Problem description — Among the lines below, a stretch begins at the one with "at most. -/" and ends at the one with "by_cases hs : sr". Repeat that stretch exactly, ends included.

---------- Dataset content

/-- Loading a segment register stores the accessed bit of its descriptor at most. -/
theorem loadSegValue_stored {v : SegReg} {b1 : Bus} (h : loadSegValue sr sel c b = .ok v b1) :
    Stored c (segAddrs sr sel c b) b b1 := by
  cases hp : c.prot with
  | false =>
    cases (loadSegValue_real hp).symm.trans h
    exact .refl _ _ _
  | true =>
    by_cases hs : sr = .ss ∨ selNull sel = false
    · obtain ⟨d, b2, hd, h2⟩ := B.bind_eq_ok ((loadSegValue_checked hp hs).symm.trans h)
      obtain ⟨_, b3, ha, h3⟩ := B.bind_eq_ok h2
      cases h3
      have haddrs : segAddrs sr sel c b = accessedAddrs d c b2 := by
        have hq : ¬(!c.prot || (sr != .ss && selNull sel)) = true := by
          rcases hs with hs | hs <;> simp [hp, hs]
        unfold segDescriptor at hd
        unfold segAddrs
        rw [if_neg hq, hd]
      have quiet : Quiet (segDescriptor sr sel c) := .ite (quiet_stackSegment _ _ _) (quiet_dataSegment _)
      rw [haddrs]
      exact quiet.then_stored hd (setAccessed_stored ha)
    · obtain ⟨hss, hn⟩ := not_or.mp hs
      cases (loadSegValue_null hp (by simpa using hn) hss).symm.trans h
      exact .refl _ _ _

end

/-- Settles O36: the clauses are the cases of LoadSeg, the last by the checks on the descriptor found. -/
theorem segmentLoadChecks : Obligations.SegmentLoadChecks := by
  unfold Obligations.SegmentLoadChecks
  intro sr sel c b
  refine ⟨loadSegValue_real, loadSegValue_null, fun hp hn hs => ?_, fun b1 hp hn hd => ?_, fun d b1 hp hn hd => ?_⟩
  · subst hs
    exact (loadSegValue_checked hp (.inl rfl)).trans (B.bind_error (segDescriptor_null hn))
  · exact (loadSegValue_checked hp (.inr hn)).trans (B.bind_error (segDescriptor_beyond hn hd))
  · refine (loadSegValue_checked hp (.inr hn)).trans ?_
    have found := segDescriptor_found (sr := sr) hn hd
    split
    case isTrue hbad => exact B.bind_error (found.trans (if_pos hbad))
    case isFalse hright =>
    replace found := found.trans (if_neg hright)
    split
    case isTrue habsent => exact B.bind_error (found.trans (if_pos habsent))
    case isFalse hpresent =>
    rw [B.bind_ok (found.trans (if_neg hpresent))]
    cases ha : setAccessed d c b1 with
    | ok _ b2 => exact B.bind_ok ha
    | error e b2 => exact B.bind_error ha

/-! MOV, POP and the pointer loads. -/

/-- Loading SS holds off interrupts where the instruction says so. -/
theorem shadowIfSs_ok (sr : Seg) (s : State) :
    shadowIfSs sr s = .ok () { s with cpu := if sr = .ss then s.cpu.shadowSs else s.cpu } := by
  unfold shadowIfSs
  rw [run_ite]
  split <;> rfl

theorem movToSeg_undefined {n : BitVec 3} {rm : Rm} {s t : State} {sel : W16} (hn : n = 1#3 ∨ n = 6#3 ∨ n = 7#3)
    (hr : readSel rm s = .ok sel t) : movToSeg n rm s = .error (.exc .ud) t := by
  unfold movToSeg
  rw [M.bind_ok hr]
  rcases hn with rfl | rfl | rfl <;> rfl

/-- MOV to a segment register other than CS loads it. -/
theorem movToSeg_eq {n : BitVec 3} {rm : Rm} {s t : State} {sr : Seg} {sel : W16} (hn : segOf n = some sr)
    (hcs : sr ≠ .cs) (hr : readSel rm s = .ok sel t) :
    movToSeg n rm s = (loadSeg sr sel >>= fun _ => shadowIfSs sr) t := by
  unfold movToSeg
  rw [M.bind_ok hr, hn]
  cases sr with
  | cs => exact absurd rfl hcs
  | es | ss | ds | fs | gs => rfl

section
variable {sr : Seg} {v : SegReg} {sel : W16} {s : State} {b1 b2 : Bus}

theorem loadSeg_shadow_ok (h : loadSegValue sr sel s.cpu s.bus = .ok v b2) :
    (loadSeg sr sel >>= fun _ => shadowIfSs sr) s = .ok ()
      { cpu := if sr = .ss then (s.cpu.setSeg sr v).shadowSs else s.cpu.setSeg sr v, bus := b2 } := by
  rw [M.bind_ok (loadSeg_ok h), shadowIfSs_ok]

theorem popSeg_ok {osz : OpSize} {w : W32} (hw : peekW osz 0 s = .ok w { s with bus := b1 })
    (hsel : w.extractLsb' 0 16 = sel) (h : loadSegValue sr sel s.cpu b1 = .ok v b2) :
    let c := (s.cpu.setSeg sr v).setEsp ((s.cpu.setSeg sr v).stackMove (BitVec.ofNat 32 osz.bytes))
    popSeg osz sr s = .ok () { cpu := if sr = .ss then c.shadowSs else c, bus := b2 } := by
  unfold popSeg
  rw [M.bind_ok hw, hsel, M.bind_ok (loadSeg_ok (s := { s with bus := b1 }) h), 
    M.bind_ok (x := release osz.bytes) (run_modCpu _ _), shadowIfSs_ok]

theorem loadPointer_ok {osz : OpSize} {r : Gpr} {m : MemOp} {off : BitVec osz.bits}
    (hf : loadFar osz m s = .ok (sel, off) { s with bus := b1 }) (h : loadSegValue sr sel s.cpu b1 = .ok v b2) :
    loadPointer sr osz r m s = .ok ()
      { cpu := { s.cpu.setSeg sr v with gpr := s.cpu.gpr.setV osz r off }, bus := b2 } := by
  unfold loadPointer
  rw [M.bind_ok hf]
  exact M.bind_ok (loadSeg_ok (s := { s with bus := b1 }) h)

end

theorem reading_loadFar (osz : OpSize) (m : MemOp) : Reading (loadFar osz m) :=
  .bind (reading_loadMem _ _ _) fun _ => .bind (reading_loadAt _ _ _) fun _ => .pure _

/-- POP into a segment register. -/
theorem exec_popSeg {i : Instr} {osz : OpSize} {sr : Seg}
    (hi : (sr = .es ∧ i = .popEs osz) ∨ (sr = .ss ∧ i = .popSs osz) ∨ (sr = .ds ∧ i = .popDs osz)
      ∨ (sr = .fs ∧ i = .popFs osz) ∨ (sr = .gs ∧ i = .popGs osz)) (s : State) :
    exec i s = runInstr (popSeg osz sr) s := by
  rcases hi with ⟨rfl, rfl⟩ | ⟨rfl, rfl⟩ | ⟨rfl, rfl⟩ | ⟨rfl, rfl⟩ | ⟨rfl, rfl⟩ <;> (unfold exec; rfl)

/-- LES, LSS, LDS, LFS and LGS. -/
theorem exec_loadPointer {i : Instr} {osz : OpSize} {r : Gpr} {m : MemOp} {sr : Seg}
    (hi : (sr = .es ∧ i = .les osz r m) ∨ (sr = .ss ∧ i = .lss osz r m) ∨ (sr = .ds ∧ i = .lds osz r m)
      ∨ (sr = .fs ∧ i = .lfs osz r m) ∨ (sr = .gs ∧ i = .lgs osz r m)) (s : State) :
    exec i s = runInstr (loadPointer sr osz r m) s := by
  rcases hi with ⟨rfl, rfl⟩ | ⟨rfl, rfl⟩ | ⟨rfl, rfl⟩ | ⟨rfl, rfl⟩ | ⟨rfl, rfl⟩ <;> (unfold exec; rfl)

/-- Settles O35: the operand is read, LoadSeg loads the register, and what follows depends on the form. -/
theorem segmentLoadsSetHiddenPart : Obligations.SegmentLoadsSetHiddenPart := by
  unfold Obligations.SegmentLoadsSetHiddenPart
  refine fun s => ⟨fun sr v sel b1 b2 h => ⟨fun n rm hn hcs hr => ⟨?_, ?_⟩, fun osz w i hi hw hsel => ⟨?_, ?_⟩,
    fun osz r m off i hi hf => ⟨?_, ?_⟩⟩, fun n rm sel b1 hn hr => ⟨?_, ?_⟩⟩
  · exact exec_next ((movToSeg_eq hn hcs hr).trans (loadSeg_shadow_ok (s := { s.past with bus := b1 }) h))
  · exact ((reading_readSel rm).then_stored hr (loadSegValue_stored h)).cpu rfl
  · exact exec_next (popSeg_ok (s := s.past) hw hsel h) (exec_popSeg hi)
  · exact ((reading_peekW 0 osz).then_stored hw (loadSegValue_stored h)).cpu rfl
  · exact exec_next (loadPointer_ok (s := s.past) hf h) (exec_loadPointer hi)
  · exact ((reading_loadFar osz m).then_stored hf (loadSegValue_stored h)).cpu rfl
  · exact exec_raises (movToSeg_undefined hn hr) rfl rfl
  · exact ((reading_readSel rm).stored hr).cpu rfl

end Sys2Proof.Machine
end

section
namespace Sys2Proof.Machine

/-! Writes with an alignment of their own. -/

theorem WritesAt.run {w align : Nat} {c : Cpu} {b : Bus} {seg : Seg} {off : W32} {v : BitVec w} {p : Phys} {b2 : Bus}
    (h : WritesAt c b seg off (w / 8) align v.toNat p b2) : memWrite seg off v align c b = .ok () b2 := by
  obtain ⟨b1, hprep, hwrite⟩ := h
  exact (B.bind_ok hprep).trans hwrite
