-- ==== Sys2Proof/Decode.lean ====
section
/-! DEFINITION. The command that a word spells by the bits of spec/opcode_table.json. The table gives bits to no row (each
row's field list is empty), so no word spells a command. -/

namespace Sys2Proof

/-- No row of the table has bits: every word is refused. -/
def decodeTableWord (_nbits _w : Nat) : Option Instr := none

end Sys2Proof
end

--------------------
---------- Dataset content

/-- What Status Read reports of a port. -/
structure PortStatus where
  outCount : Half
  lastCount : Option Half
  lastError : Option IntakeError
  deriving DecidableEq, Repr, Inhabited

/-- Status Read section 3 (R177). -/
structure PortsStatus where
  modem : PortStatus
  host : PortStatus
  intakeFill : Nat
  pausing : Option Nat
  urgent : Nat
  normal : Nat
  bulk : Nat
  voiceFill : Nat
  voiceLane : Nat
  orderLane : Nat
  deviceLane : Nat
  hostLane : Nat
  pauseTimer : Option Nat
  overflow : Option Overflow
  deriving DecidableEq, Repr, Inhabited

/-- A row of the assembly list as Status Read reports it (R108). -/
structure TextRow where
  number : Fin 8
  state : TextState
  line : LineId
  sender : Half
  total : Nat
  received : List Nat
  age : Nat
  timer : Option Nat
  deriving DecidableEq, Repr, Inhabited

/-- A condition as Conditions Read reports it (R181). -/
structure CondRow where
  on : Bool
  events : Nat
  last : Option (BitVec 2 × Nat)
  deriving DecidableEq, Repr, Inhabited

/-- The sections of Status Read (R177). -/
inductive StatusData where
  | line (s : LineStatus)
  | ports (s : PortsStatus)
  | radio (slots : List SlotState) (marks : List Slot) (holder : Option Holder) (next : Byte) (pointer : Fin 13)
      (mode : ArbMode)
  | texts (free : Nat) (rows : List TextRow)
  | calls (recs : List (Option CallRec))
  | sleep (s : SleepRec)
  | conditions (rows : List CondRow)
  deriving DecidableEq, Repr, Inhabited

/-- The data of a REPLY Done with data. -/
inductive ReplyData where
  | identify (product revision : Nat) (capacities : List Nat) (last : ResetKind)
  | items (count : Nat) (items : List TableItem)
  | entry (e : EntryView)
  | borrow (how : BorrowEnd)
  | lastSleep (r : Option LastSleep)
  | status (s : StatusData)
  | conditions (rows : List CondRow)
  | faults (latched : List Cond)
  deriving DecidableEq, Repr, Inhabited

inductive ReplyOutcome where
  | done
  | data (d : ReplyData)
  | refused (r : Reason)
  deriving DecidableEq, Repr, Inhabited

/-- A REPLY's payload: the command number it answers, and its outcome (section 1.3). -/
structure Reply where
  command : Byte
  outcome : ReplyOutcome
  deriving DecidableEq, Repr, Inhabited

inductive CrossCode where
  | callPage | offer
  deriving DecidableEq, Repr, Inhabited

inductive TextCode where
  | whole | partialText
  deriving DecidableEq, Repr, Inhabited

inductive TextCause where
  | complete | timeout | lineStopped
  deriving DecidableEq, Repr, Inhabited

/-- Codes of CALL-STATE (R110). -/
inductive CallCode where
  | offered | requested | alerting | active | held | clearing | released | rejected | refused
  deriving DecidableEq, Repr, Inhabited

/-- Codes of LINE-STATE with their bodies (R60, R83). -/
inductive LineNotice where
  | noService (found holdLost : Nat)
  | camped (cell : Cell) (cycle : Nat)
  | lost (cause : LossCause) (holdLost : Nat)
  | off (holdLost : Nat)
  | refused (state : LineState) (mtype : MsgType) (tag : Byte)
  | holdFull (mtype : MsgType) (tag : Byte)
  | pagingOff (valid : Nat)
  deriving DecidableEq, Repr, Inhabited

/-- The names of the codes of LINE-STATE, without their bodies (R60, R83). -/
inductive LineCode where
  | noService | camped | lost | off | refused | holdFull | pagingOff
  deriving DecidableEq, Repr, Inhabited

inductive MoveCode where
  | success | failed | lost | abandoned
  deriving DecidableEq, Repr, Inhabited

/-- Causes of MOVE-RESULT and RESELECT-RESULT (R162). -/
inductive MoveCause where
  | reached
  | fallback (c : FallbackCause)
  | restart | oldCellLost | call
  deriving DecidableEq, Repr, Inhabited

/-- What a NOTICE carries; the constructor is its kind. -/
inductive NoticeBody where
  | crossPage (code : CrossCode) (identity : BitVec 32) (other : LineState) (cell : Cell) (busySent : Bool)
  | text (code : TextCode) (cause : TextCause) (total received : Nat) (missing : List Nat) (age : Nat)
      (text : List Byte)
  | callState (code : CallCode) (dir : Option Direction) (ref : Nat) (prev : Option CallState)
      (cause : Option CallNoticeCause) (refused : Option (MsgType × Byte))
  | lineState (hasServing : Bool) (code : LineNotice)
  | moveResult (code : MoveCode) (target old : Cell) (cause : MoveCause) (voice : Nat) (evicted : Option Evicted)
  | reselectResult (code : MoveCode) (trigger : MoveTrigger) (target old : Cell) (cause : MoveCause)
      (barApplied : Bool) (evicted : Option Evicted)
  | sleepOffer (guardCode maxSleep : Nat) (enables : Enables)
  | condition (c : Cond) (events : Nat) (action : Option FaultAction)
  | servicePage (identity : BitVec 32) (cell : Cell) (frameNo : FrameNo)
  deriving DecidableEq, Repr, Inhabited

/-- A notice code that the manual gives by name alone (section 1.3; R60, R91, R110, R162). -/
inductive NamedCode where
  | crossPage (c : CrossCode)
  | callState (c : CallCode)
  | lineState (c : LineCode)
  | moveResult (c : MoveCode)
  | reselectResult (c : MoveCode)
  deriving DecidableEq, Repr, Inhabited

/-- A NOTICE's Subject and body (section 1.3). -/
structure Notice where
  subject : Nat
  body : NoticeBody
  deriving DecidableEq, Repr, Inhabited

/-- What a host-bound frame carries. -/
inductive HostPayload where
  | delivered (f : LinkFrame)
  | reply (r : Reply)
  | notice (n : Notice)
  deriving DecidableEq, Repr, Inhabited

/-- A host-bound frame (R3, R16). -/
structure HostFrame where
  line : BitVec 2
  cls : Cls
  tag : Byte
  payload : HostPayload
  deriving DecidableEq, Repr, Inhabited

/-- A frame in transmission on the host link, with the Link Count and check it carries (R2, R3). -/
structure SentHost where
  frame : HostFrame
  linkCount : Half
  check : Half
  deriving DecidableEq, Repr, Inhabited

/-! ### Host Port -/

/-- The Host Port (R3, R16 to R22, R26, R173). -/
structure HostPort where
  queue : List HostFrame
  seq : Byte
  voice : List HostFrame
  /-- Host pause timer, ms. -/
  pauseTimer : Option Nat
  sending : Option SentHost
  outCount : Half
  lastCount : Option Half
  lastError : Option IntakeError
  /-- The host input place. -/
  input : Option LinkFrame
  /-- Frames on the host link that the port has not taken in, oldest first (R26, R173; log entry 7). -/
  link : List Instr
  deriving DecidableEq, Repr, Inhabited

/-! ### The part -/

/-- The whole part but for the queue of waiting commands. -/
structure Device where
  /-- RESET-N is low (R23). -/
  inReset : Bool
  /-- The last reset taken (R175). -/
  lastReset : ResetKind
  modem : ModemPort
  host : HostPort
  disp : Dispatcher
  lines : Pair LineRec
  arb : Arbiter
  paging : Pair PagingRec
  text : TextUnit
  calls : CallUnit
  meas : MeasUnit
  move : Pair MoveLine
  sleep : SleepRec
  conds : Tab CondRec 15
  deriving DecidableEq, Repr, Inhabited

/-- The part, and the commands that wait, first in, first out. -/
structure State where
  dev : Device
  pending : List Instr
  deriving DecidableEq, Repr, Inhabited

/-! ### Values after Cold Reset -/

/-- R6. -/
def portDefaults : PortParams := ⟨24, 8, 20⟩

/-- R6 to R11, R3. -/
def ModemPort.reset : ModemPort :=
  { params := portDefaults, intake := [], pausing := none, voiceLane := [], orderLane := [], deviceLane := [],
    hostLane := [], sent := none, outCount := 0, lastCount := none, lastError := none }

--------------------

Solution to the exercise —
/-- Loading a segment register stores the accessed bit of its descriptor at most. -/
theorem loadSegValue_stored {v : SegReg} {b1 : Bus} (h : loadSegValue sr sel c b = .ok v b1) :
    Stored c (segAddrs sr sel c b) b b1 := by
  cases hp : c.prot with
  | false =>
    cases (loadSegValue_real hp).symm.trans h
    exact .refl _ _ _
  | true =>
    by_cases hs : sr = .ss ∨ selNull sel = false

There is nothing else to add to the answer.